По Шпенглеру, суть христианства — смирение и страдание — так и не реализовалась в гордом, человекостремительном католичестве. Христианство исторически уже старо, но по-новому воплотится в русской культуре 2000–2500 гг. Об этом — словами Шаргунова: «Есть в Православии нечто, берущее за душу. Стиль одновременно юный и древний».
Теперь часто вздыхают о буржуазии: ах, да почему же нет у нас среднего класса? Молодое сердце не знает меры — молодое общество не создает буржуазию, позднюю городскую прослойку, более того, активно не приемлет ее, с юношеским максимализмом обличая ее тягу к денежному счастью: «Многие, признаю, радужно переливаются в средний класс… И одна для них существует тема. Тема денег… Общество больно темой денег. Деньги мешают широко дышать… “Смерть деньгам!” — весело шептал я».
Шаргунов, новая русская кровь, уже чувствует в себе новую русскую душу.
Т. Толстая — ДО рождения культуры. Толстая думала, что культуры нет, что души у России нет — их и не было в ее, Татьяны Толстой, крови. Ее «Кысь», по Шпенглеру, это пракультура, пранарод, предшаргуновье. Время романа — вечность: это сотворение мифа, выявление основ русской культуры, а точнее, ее глубинной враждебности всему культурному. В романе видна ненависть к русской жизни, неверие в возможность «духовного ренессанса» в нашей стране. Народ у Толстой лишен творческой силы, а интеллигенция — жизненного могущества, и это — ее крест на русской судьбе.

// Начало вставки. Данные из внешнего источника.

-- ==== Sys2Proof/Machine/Outputs.lean ====
section
/-! DEFINITION. The output lanes (12): frames, their quads and their registers. -/

namespace Sys2Proof.Machine

/-! ### Output lanes (R483 to R487) -/

/-- log2 of the stripe set of output lane `n`. -/
def State.stripe (s : State) (n : Nat) : Nat := s.rfld bOUT (0x010 + n) 19 2

/-- R483: every lane of the lane's stripe set is enabled. -/
def State.setWhole (s : State) (n : Nat) : Bool :=
  let k := 2 ^ s.stripe n
  (List.range k).all (fun i => (s.reg bOUT (0x010 + (n / k * k + i))).getLsbD 23)

/-- What an output lane sends (R487, R495). -/
inductive FrameOut where
  | electricalIdle
  | idles
  | frames
  deriving DecidableEq, Repr

/-- R483, R487, R495, R684: an enabled lane of a powered, locked quad sends frames in ARMED and RUN where its stripe set is whole, idles
otherwise and in CONFIGURE and MAINTENANCE; every other lane is in electrical idle. -/
def State.outState (s : State) (n : Nat) : FrameOut :=
  if !((s.reg bOUT (0x010 + n)).getLsbD 23 && s.domainUp (308 + n / 4) && (s.reg bOUT (8 + n / 4)).getLsbD 0) then .electricalIdle
  else match s.sys.mode with
    | .armed | .run => if s.setWhole n then .frames else .idles
    | .configure | .maintenance => .idles
    | _ => .electricalIdle

/-- The content of the start ordered set of lane `n`'s frame (R484). -/
def State.frameStart (s : State) (n : Nat) : BitVec 32 :=
  let k := 2 ^ s.stripe n
  BitVec.ofNat 32 (0x10 * 2 ^ 24 + n * 2 ^ 20 + n % k * 2 ^ 18 + s.stripe n * 2 ^ 16 + fld s.out.word 0 16)

/-- Lane `n`'s bytes of the word (R483). -/
def State.frameBytes (s : State) (n : Nat) : List Byte :=
  let k := 2 ^ s.stripe n
  (leBytes 64 s.out.word.toNat).drop (64 * (n % k) / k) |>.take (64 / k)

/-- OUT_LCFG_n.CODE. -/
def State.outCode (s : State) (n : Nat) : Nat := s.rfld bOUT (0x010 + n) 21 2

/-- R484: the parts of the frame lane `n` sends: the start ordered set, its bytes of the word, and their CRC-32. -/
def State.frame (s : State) (n : Nat) : List Piece :=
  let bytes := s.frameBytes n
  let crc := leBytes 4 (crc32 bytes).toNat
  let code := s.outCode n
  let body := if code = 0 then (bytes ++ crc).map (fun b => Piece.chars [(false, b.toNat)])
    else ((List.range (bytes.length / 8)).map (fun i =>
        Piece.block headData (BitVec.ofNat 64 (leNat ((bytes.drop (8 * i)).take 8))))) ++ [.block headData (BitVec.ofNat 64 (leNat crc))]
  orderedPiece code (s.frameStart n) :: body

/-- Pieces one after another on a line: the symbols before polarity, and the coding state after them. -/
def Coder.sendAll (c : Coder) (ps : List Piece) : List (BitVec 66) × Coder :=
  match ps with
  | [] => ([], c)
  | p :: r =>
    let (b, c1) := c.send p
    let (bs, c2) := c1.sendAll r
    (b :: bs, c2)

/-- Pieces leave output lane `n`, inverted where POLTX is 1 (R358). -/
def State.outSend (s : State) (n : Nat) (ps : List Piece) : State :=
  let r := (sget { rd := false, scr := 0 } s.out.coders n).sendAll ps
  s.mapOut (fun o => { o with
    frames := sput [] o.frames n (r.1.map (polarity ((s.reg bOUT (0x010 + n)).getLsbD 18))),
    coders := sput { rd := false, scr := 0 } o.coders n r.2 })

/-- R484 to R486: the lane begins the frame, after the `gap` words of idles that it has sent since the frame before, or omits it while
that is still being sent (`none`). A lane that sends no frames sends those idles alone. -/
def State.sendFrame (s : State) (n : Nat) (gap : Option Nat) : State :=
  let idles := List.replicate (gap.getD 0) (idlePiece (s.outCode n))
  match s.outState n with
  | .electricalIdle => s
  | .idles => s.outSend n idles
  | .frames => if gap.isNone then s.count bOUT (0x020 + n) 1 else s.outSend n (idles ++ s.frame n)

def execOutputFrame (n : Fin 16) (gap : Option Nat) (s : State) : Host.Outcome State Fault Refusal :=
  .next (s.sendFrame n gap)

/-! ### Output quad PLLs (R483, R684) -/

/-- OUT_QPLL_q.LOCK; a locked PLL takes its quad's lanes out of electrical idle. -/
def State.outPll (s : State) (q : Nat) (lock : Bool) : State :=
  if lock && !s.domain (308 + q) then s else s.setRfld bOUT (8 + q) 0 1 lock.toNat

def execOutputPllLossOfLock (n : Fin 4) (s : State) : Host.Outcome State Fault Refusal := .next (s.outPll n false)
def execOutputPllLock (n : Fin 4) (s : State) : Host.Outcome State Fault Refusal := .next (s.outPll n true)

/-! ### Register rules (R502 to R504) -/

/-- R356, R357, R359: a line rate in MHz is valid for a coding; a BEATCLK reference takes the rate in effect (R382). Coding 0:
8b/10b, 1: 64b/66b, 2: raw. Rates are compared exactly: `num / den` in units of 10 kHz. -/
def rateFits (code num den : Nat) : Bool :=
  let lo := if code = 1 then 500000 else 100000
  let hi := if code = 0 then 2000000 else 3200000
  let ui := if code = 0 then 40 else if code = 1 then 66 else 32
  lo * den ≤ num && num ≤ hi * den && num ≤ 100000 * ui * den

/-- The line rate an LQ_PLL or OUT_QPLL value sets, as a fraction of 10 kHz; `beatHz` is the frequency of BEATCLK. -/
def pllRate (v : Word) (beatHz : Nat) : Nat × Nat :=
  let d := fld v 19 4 + 1
  if v.getLsbD 23 then (beatHz * fld v 7 12, 10000 * d) else (15625 * fld v 7 12, d)

/-- R356, R357, R359 for a quad value with the coding of each lane. -/
def pllFits (v : Word) (beatHz : Nat) (codes : List Nat) : Bool :=
  let (n, d) := pllRate v beatHz
  8 ≤ fld v 7 12 && fld v 7 12 ≤ 3200 && codes.all (fun c => rateFits c n d)

/-- The output codes of a quad's lanes, enabled or not (R504). -/
def State.outCodes (s : State) (q : Nat) : List Nat := (List.range 4).map (fun i => s.rfld bOUT (0x010 + 4 * q + i) 21 2)

/-- R483: enabled lanes of one stripe set agree in STRIPE and CODE. A set whose lanes are not all enabled yet sends
nothing (DEDUCED, log entry 20). -/
def State.stripesHold (s : State) : Bool :=
  (List.range 16).all (fun n =>
    let v := s.reg bOUT (0x010 + n)
    let k := 2 ^ fld v 19 2
    !v.getLsbD 23 || (List.range k).all (fun i =>
      let u := s.reg bOUT (0x010 + (n / k * k + i))
      !u.getLsbD 23 || (fld u 19 4 == fld v 19 4)))

/-- R504: the output registers as they would stand are good. -/
def State.outFits (s : State) (off : Nat) : Bool :=
  if 4 ≤ off && off < 8 then
    let m := s.rfld bOUT off 22 2
    m != 3 && !(m == 2 && s.rfld bOUT off 0 8 == 0)
  else if 8 ≤ off && off < 0x00C then pllFits (s.reg bOUT off) s.frk.beatHz (s.outCodes (off - 8))
  else if 0x010 ≤ off && off < 0x020 then
    let q := (off - 0x010) / 4
    s.rfld bOUT off 21 2 < 2 && s.rfld bOUT off 19 2 != 3 && s.stripesHold
      && pllFits (s.reg bOUT (8 + q)) s.frk.beatHz (s.outCodes q)
  else true

/-- A write to the output block after the checks of R625: R502, R504, and what the register's fields do. -/
def State.writeOut (s : State) (off : Nat) (v : Word) : Status × State :=
  if (off = 0 || (4 ≤ off && off < 0x020)) && (s.sys.mode == .armed || s.sys.mode == .run) then (.wrongMode, s)
  else
    let t := s.regApply bOUT off v
    if !t.outFits off then (.badParameter, s)
    else if 0x010 ≤ off && off < 0x020 then
      -- R511: an output quad is powered while a lane of it is enabled, in the modes that work
      (.ok, t.repower)
    else (.ok, t)

end Sys2Proof.Machine
end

Символом восприятия русского общества как докультурной формации является преставление ее персонажей о «кыси». Это прарелигия, начало религиозного сознания. Кысь еще не миф: не объясняет мир, — но и не Бог: не спасает от мира. Кысь — не вера в потусторонний свет, а страх перед непостижимым. Что произойдет, если кысь «перервет жилочку»? Будет потеряна связь с непосредственной жизнью («такой сам ничего делать не может… он, считай, не жилец»). Жизнь — единственная ценность голубчиков, при отсутствии культуры, национального самосознания, религии. «Бессмысленная, пугливая, упрямая жизнь» — лучшая характеристика мироощущения голубчиков. «Бессмысленная» — потому что не знают, зачем, несмотря на тяжесть и мрак своей жизни, все-таки цепляются за нее; «пугливая» — потому что в их сознании заложен страх перед властью, санитарами, кысью, потерей огня, потому что вся их жизнь — это отвоевание себя и своей дикой нехитрой радости у страха и темноты мира; «упрямая» — потому что они сильны только своим упрямством перед тяжестью и страхом, сильны племенной стойкостью инстинкта самосохранения.
Самое страшное для каждого из них — перестать быть сильным, здоровым, потерять навыки жизни. Неслучайно голубчики считают всякую тоску, всякую тягу к чему-то не связанному с непосредственной, материальной жизнью, утрату жизнелюбия происками страшной кыси. Неслучайно Бенедикту, погруженному в чтение до полного забвения жизни, станет все чаще являться кысь — читающий, он словно кысью перекушенный, «не жилец».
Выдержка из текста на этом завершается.